The good magician dwelt in the shade of the wind-bent palms for many days, at first lying inactive, but soon going down to the water each morning and evening to bathe. It was not a great while before he was strong enough to kill a few of the fish that swam in those clear waters, using one of his magic arrows for a spear. Between the beach of white sand and the outer sea-ways, lay a still lagoon, fenced by a reef that stood gleaming in the sun at the time of low water, and broke white and green with surf when the tide was high. In this sheltered water Wise-as-a-she-wolf bathed without fear of treacherous currents and prowling monsters of the deep. Day by day the poison left him, the pains became milder and less frequent in their attacks, and muscle and flesh regained a little of their old strength.

“It is midwinter in my island now, and Featherfoot is telling stories at his father’s fire, and my lodge is empty,” said the good magician, one morning. His heart was sore with homesickness; and his eyes were weary of the everlasting sunshine, the white surf and the green water; his ears were tired of the continual rattling of the wind in the harsh leaves of the palms and his body was tired of its feebleness. Far to seaward, like a shadow of cloud on the horizon, lay an island, and he resolved to fly to it, as soon as the heat of the day was spent, thereby to test his strength. By this time his head was steady, and he could use all the joints of his body without more pain than a man would wince at. Also, he could walk quite briskly, for a short distance, without the aid of the magic moccasins.

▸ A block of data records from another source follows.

/-! ## Commitment and conclusion -/

/-- SOL hands each channel its setpoint at the committed position (R10). -/
def handSetpoints (s : State) : State :=
  let setpoints := setpointsAt s s.pln.pos
  s.onCh fun c => { c with chans := c.chans.zip setpoints fun ch n => { ch with newest := n } }

/-- The candidate of a sample after the hard clamp (R40). -/
def Prepared.committed (p : Prepared) : Vec3 := p.state.env.hardClamp p.state.pln.pos p.cand

/-- Whether the clamp changed a candidate (R41). -/
def Prepared.struck (p : Prepared) : Bool := p.committed ≠ p.cand

/-- A sample committed: position and velocities, WALL_STRIKE when the clamp changed it, then SOL and MRK (R40, R41, R43,
R131; WALL_STRIKE before MRK: R100, R103, R118, R123, and for the other samples log 7). -/
def Prepared.commit (p : Prepared) : State :=
  let s := p.state.onPln fun n => { n with pos := p.committed, vel := restClamped p.cand p.committed n.vel }
  let s := if p.struck then report .wallStrike 0 none s else s
  examineMarkers p.state.fcu.flight p.committed (handSetpoints s)

/-- A clamp ends TRACK or a path stop: the move abandoned, the queue flushed, HOLD at the clamped position (R41). -/
def strikeEnd (s : State) : State := enterHold .wallStrike (flushQueue (emptyHand s))

/-- The end of a path stop that arrives on its target: MOVE_DONE if flagged unless the move was abandoned; no dwell, no
move-end decision (R84, R30). -/
def stopArrived (m : MoveInHand) (s : State) : State :=
  let s := if m.phase ≠ .abandoned ∧ m.move.notifyDone then moveNotice .moveDone m.move s else s
  enterHold s.fcu.cause (emptyHand s)

/-- The end of a path stop at rest before the target: the move suspended, or dropped when it was abandoned (R84, R30). -/
def stopRested (m : MoveInHand) (s : State) : State :=
  enterHold s.fcu.cause
    (if m.phase = .abandoned then emptyHand s else s.onPln fun p => { p with inHand := some m.suspend })

/-- The end of an axis stop: STREAM_ENDED first when that is the stop cause, then HOLDING (R61, R122). -/
def endAxisStop (s : State) : State :=
  enterHold s.fcu.cause (if s.fcu.cause = .streamEnded then notice .streamEnded 0 s else s)

/-- A lag over the limit: STREAM_LAG, the stream cancelled, an axis stop at Δv_st (R119). -/
def lagEnd (s : State) : State :=
  startStop .axis (stepStream s) .streamLag (cancelStream (report .streamLag 0 none s))

/-- What a follower sample concludes: STREAM_PLAYING after the first, then the lag, then the end of an ENDING stream
(R116, R118, R119, R122). -/
def concludeFollow (played : Vec3) (first : Bool) (s : State) : State :=
  let s := if first then notice .streamPlaying 0 s else s
  if 1000 * s.env.limits.lagLimit < chebyshev played s.pln.pos then lagEnd s
  else if s.pln.stream.state = .ending ∧ s.pln.stream.samples = [] then endStream s
  else s

/-- What a path sample concludes for the move in hand (R79, R80, R84). -/
def concludePath (kind : SampleKind) (m : MoveInHand) (s : State) : State :=
  match kind with
  | .moving => if m.prog = m.dist then arriveWith (moveEnd m.stepFlag) m s else s
  | .dwelling => if m.dwellLeft = 0 then moveEnd m.stepFlag s else s
  | .pathStop => if m.speed = 0 then stopRested m s else if m.prog = m.dist then stopArrived m s else s
  | _ => s

/-- What a committed sample concludes, by its kind and whether the clamp struck (R41, R61, R79 to R81, R84, R116 to
R122). -/
def conclude (kind : SampleKind) (struck : Bool) (s : State) : State :=
  match kind with
  | .rest => s
  | .stick => s
  | .follow played first => concludeFollow played first s
  | .axisStop => if s.pln.vel = Vec3.zero then endAxisStop s else s
  | .moving => if struck then strikeEnd s else s.pln.inHand.elim s fun m => concludePath .moving m s
  | .dwelling => if struck then strikeEnd s else s.pln.inHand.elim s fun m => concludePath .dwelling m s
  | .pathStop => if struck then strikeEnd s else s.pln.inHand.elim s fun m => concludePath .pathStop m s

When the sun was touching the westward forests, Wise-as-a-she-wolf tightened the thongs of the moccasins of the wind, ran forward for a few steps and sprang into the air. He crossed the lagoon, and the naked reef where the crabs scuttled heavily in the red light, and rose a little when he saw the outer waters heaving beneath him.

“It is a long flight,” he said. “I must save my strength.” And so he ran cautiously, measuring every well-considered stride. Sometimes he touched the smooth back of a billow, and not until then would he put forth fresh effort and rise a few yards in the air. He flew visibly, so as to have all his mind and energy in the flight. The island grew on the darkling sea-rim. He glanced backward and saw the long coast of the mainland flat under the red sky. Beneath him swam a great shark, like a shadow in the deep. He looked down on the dim shape of the fish, and knew why it cruised there, patient yet expectant.

“It is but a short flight after all,” he said, and laughed a little to feel so much of the old strength in his heart and legs. So he ran faster, and saw that the wavering shape below also gathered speed. “We are all hunters or hunted,” he mused. “The shark follows me, because of the poor flesh on my bones; and I follow Bright Robe because of the red feathers on his feet. Yes, and because he has injured my people and struck at my power. But if it were not for the feathers, I think I should forsake this dreary quest.”

He reached the island safely, just at the fall of the sudden night. Here, too, he found a white beach, the sand of which was still pleasantly warm from the day-long heat of the sun. He was tired, so lit his circle of magic fires immediately, and lay down. For three nights he dreamed that his people needed him. “It is foolishness,” he assured himself. “What can they want of me, now that they are at peace with each other, and ruled by wise heads and strong hands? The poison is filling my brain with ugly dreams, in its last efforts to injure me.” And on the second morning he told himself the same thing; but on the third, his argument rang falsely to his heart. He went down to the sea, just at the rising of the sun, and splashed about in the crystal water; but he could not clear his mind of his dream. He fished, cooked, and ate his breakfast, and retired into his tent of smoke; but still the dream whispered within him. When the heat of the day was spent, he started northward, over the rocking sea.

Wise-as-a-she-wolf’s homeward journey proved to be both slow and painful. He was forced to rest many times, in many strange lands.